If anyone having trouble with that, I suggest doing a quick skim over the docs. Took 1.5 hours to build with bazel. Make sure you have gcc7 and bazel installed.
Solution 6 - Tensorflow
This error may be caused by your GPU's compute capability, CUDA officially supports GPU's compute capability within 3.5 ~ 5.0, you can check here: https://en.wikipedia.org/wiki/CUDA
In my case, the error was like this: >Ignoring visible gpu device (device: 0, name: GeForce GT 640M, pci bus id: 0000:01:00.0, compute capability: 3.0) with Cuda compute capability 3.0. The minimum required Cuda capability is 3.5.
For now we can only compile from source code on Linux (or mac OS) to break the '3.5~5.0' limit.
Solution 7 - Tensorflow
There are various system incompatible problems.
The requirement for libraries can vary from the version of TensorFlow.
During using python in interactive mode a lot of useful information is printing into stderr. What I suggest for TensorFlow with version 2.0 or more to call:
> python3.8 -c "import tensorflow as tf; print('tf version:', tf.version); tf.config.list_physical_devices()"
After this command, you will observe missing libraries (or a version of it) for work with GPU in addition to requirements:
- https://www.tensorflow.org/install/gpu#software_requirements
- https://www.tensorflow.org/install/gpu#hardware_requirements
p.s. CUDA_VISIBLE_DEVICES should not have a real connection with TensorFlow, or it's more general - it's a way to customize available GPUs for all launched processes.
Solution 8 - Tensorflow
For anaconda users.
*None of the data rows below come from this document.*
/-! ## withInputs -/

@[simp] theorem withInputs_cfg (is : List Input) : (withInputs is s).cfg = s.cfg := rfl
@[simp] theorem withInputs_phase (is : List Input) : (withInputs is s).phase = s.phase := rfl
@[simp] theorem withInputs_dir (is : List Input) : (withInputs is s).dir = s.dir := rfl
@[simp] theorem withInputs_txnOpen (is : List Input) : (withInputs is s).txnOpen = s.txnOpen := rfl
@[simp] theorem withInputs_txnStarted (is : List Input) : (withInputs is s).txnStarted = s.txnStarted := rfl
@[simp] theorem withInputs_firstFail (is : List Input) : (withInputs is s).firstFail = s.firstFail := rfl
@[simp] theorem withInputs_flt (is : List Input) : (withInputs is s).flt = s.flt := rfl
@[simp] theorem withInputs_halted (is : List Input) : (withInputs is s).halted = s.halted := rfl
@[simp] theorem withInputs_opA (is : List Input) : (withInputs is s).opA = s.opA := rfl
@[simp] theorem withInputs_opB (is : List Input) : (withInputs is s).opB = s.opB := rfl
@[simp] theorem withInputs_response (is : List Input) : (withInputs is s).response = s.response := rfl
@[simp] theorem withInputs_cp (is : List Input) : (withInputs is s).cp = s.cp := rfl
@[simp] theorem withInputs_inputs (is : List Input) : (withInputs is s).inputs = is := rfl
@[simp] theorem withInputs_mem (is : List Input) : (withInputs is s).mem = s.mem := rfl
@[simp] theorem withInputs_trace (is : List Input) : (withInputs is s).trace = s.trace := rfl
@[simp] theorem withInputs_answers (is : List Input) : (withInputs is s).answers = s.answers := rfl
@[simp] theorem withInputs_draws (is : List Input) : (withInputs is s).draws = s.draws := rfl
@[simp] theorem withInputs_latchDraws (is : List Input) : (withInputs is s).latchDraws = s.latchDraws := rfl

/-! ## present -/

@[simp] theorem present_cfg (c : Command) : (present c s).cfg = s.cfg := rfl
@[simp] theorem present_phase (c : Command) : (present c s).phase = s.phase := rfl
@[simp] theorem present_dir (c : Command) : (present c s).dir = s.dir := rfl
@[simp] theorem present_txnOpen (c : Command) : (present c s).txnOpen = s.txnOpen := rfl
@[simp] theorem present_txnStarted (c : Command) : (present c s).txnStarted = s.txnStarted := rfl
@[simp] theorem present_firstFail (c : Command) : (present c s).firstFail = s.firstFail := rfl
@[simp] theorem present_flt (c : Command) : (present c s).flt = s.flt := rfl
@[simp] theorem present_halted (c : Command) : (present c s).halted = s.halted := rfl
@[simp] theorem present_opA (c : Command) : (present c s).opA = latchValue c.opA s.latchDraws := rfl
@[simp] theorem present_opB (c : Command) : (present c s).opB = latchValue c.opB (s.latchDraws + 1) := rfl
@[simp] theorem present_response (c : Command) : (present c s).response = s.response := rfl
@[simp] theorem present_cp (c : Command) : (present c s).cp = s.cp + 1 := rfl
@[simp] theorem present_inputs (c : Command) : (present c s).inputs = s.inputs := rfl
@[simp] theorem present_mem (c : Command) : (present c s).mem = s.mem := rfl
@[simp] theorem present_trace (c : Command) : (present c s).trace = s.trace := rfl
@[simp] theorem present_answers (c : Command) : (present c s).answers = s.answers := rfl
@[simp] theorem present_draws (c : Command) : (present c s).draws = s.draws := rfl
@[simp] theorem present_latchDraws (c : Command) : (present c s).latchDraws = s.latchDraws + 2 := rfl

/-! ## raiseFault -/

@[simp] theorem raiseFault_cfg (c : FaultCause) : (raiseFault c s).cfg = s.cfg := rfl
@[simp] theorem raiseFault_phase (c : FaultCause) : (raiseFault c s).phase = s.phase := rfl
@[simp] theorem raiseFault_dir (c : FaultCause) : (raiseFault c s).dir = s.dir := rfl
@[simp] theorem raiseFault_txnOpen (c : FaultCause) : (raiseFault c s).txnOpen = s.txnOpen := rfl
@[simp] theorem raiseFault_txnStarted (c : FaultCause) : (raiseFault c s).txnStarted = s.txnStarted := rfl
@[simp] theorem raiseFault_firstFail (c : FaultCause) : (raiseFault c s).firstFail = s.firstFail := rfl
@[simp] theorem raiseFault_flt (c : FaultCause) : (raiseFault c s).flt = s.flt ||| faultBit c := rfl
@[simp] theorem raiseFault_halted (c : FaultCause) : (raiseFault c s).halted = (s.halted || c == .enumFatal) := rfl
@[simp] theorem raiseFault_opA (c : FaultCause) : (raiseFault c s).opA = s.opA := rfl
@[simp] theorem raiseFault_opB (c : FaultCause) : (raiseFault c s).opB = s.opB := rfl
@[simp] theorem raiseFault_response (c : FaultCause) : (raiseFault c s).response = Response.ofFault c := rfl
@[simp] theorem raiseFault_cp (c : FaultCause) : (raiseFault c s).cp = s.cp := rfl
@[simp] theorem raiseFault_inputs (c : FaultCause) : (raiseFault c s).inputs = s.inputs := rfl
@[simp] theorem raiseFault_mem (c : FaultCause) : (raiseFault c s).mem = s.mem := rfl
@[simp] theorem raiseFault_trace (c : FaultCause) : (raiseFault c s).trace = s.trace := rfl
@[simp] theorem raiseFault_answers (c : FaultCause) : (raiseFault c s).answers = s.answers := rfl
@[simp] theorem raiseFault_draws (c : FaultCause) : (raiseFault c s).draws = s.draws := rfl
@[simp] theorem raiseFault_latchDraws (c : FaultCause) : (raiseFault c s).latchDraws = s.latchDraws := rfl

/-! ## recordFailure -/

@[simp] theorem recordFailure_cfg (f : Failure) : (recordFailure f s).cfg = s.cfg := rfl
@[simp] theorem recordFailure_phase (f : Failure) : (recordFailure f s).phase = s.phase := rfl
@[simp] theorem recordFailure_dir (f : Failure) : (recordFailure f s).dir = s.dir := rfl
@[simp] theorem recordFailure_txnOpen (f : Failure) : (recordFailure f s).txnOpen = s.txnOpen := rfl
@[simp] theorem recordFailure_txnStarted (f : Failure) : (recordFailure f s).txnStarted = s.txnStarted := rfl
@[simp] theorem recordFailure_firstFail (f : Failure) :
    (recordFailure f s).firstFail = if s.txnOpen && f != .none then f else s.firstFail := rfl
@[simp] theorem recordFailure_flt (f : Failure) : (recordFailure f s).flt = s.flt := rfl
@[simp] theorem recordFailure_halted (f : Failure) : (recordFailure f s).halted = s.halted := rfl
@[simp] theorem recordFailure_opA (f : Failure) : (recordFailure f s).opA = s.opA := rfl
@[simp] theorem recordFailure_opB (f : Failure) : (recordFailure f s).opB = s.opB := rfl
@[simp] theorem recordFailure_response (f : Failure) : (recordFailure f s).response = s.response := rfl
@[simp] theorem recordFailure_cp (f : Failure) : (recordFailure f s).cp = s.cp := rfl
@[simp] theorem recordFailure_inputs (f : Failure) : (recordFailure f s).inputs = s.inputs := rfl
@[simp] theorem recordFailure_mem (f : Failure) : (recordFailure f s).mem = s.mem := rfl
@[simp] theorem recordFailure_trace (f : Failure) : (recordFailure f s).trace = s.trace := rfl
@[simp] theorem recordFailure_answers (f : Failure) : (recordFailure f s).answers = s.answers := rfl
@[simp] theorem recordFailure_draws (f : Failure) : (recordFailure f s).draws = s.draws := rfl
@[simp] theorem recordFailure_latchDraws (f : Failure) : (recordFailure f s).latchDraws = s.latchDraws := rfl

/-! ## finish -/

@[simp] theorem finish_cfg (f : Failure) (v : Option Latch) : (finish f v s).cfg = s.cfg := rfl
@[simp] theorem finish_phase (f : Failure) (v : Option Latch) : (finish f v s).phase = s.phase := rfl
@[simp] theorem finish_dir (f : Failure) (v : Option Latch) : (finish f v s).dir = s.dir := rfl
@[simp] theorem finish_txnOpen (f : Failure) (v : Option Latch) : (finish f v s).txnOpen = s.txnOpen := rfl
@[simp] theorem finish_txnStarted (f : Failure) (v : Option Latch) : (finish f v s).txnStarted = s.txnStarted := rfl
@[simp] theorem finish_firstFail (f : Failure) (v : Option Latch) :
    (finish f v s).firstFail = if s.txnOpen && f != .none then f else s.firstFail := rfl
@[simp] theorem finish_flt (f : Failure) (v : Option Latch) : (finish f v s).flt = s.flt := rfl
@[simp] theorem finish_halted (f : Failure) (v : Option Latch) : (finish f v s).halted = s.halted := rfl
@[simp] theorem finish_opA (f : Failure) (v : Option Latch) : (finish f v s).opA = s.opA := rfl
@[simp] theorem finish_opB (f : Failure) (v : Option Latch) : (finish f v s).opB = s.opB := rfl
@[simp] theorem finish_response (f : Failure) (v : Option Latch) :
    (finish f v s).response = Response.ofFailure f v := rfl
@[simp] theorem finish_cp (f : Failure) (v : Option Latch) : (finish f v s).cp = s.cp := rfl
@[simp] theorem finish_inputs (f : Failure) (v : Option Latch) : (finish f v s).inputs = s.inputs := rfl
@[simp] theorem finish_mem (f : Failure) (v : Option Latch) : (finish f v s).mem = s.mem := rfl
@[simp] theorem finish_trace (f : Failure) (v : Option Latch) : (finish f v s).trace = s.trace := rfl
@[simp] theorem finish_answers (f : Failure) (v : Option Latch) : (finish f v s).answers = s.answers := rfl
@[simp] theorem finish_draws (f : Failure) (v : Option Latch) : (finish f v s).draws = s.draws := rfl
@[simp] theorem finish_latchDraws (f : Failure) (v : Option Latch) : (finish f v s).latchDraws = s.latchDraws := rfl

/-! ## deliver -/

@[simp] theorem deliver_cfg (v : Latch) : (deliver v s).cfg = s.cfg := rfl
@[simp] theorem deliver_phase (v : Latch) : (deliver v s).phase = s.phase := rfl
@[simp] theorem deliver_dir (v : Latch) : (deliver v s).dir = s.dir := rfl
@[simp] theorem deliver_txnOpen (v : Latch) : (deliver v s).txnOpen = s.txnOpen := rfl
@[simp] theorem deliver_txnStarted (v : Latch) : (deliver v s).txnStarted = s.txnStarted := rfl
@[simp] theorem deliver_firstFail (v : Latch) : (deliver v s).firstFail = s.firstFail := rfl
@[simp] theorem deliver_flt (v : Latch) : (deliver v s).flt = s.flt := rfl
@[simp] theorem deliver_halted (v : Latch) : (deliver v s).halted = s.halted := rfl
@[simp] theorem deliver_opA (v : Latch) : (deliver v s).opA = s.opA := rfl
@[simp] theorem deliver_opB (v : Latch) : (deliver v s).opB = s.opB := rfl
@[simp] theorem deliver_response (v : Latch) : (deliver v s).response = Response.ofFailure .none (some v) := rfl
@[simp] theorem deliver_cp (v : Latch) : (deliver v s).cp = s.cp := rfl
@[simp] theorem deliver_inputs (v : Latch) : (deliver v s).inputs = s.inputs := rfl
@[simp] theorem deliver_mem (v : Latch) : (deliver v s).mem = s.mem := rfl
@[simp] theorem deliver_trace (v : Latch) : (deliver v s).trace = s.trace := rfl
@[simp] theorem deliver_answers (v : Latch) : (deliver v s).answers = s.answers := rfl
@[simp] theorem deliver_draws (v : Latch) : (deliver v s).draws = s.draws := rfl
@[simp] theorem deliver_latchDraws (v : Latch) : (deliver v s).latchDraws = s.latchDraws := rfl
I installed tensorflow-gpu
via GUI using Anaconda Navigator and configured NVIDIA GPU as in tensorflow guide but tensorflow couldn't find the GPU anyway. Then I uninstalled tensorflow, always via GUI (see here) and reinstalled it via command line in an anaconda prompt issuing:
conda install -c anaconda tensorflow-gpu
and then tensorflow could find the GPU correctly.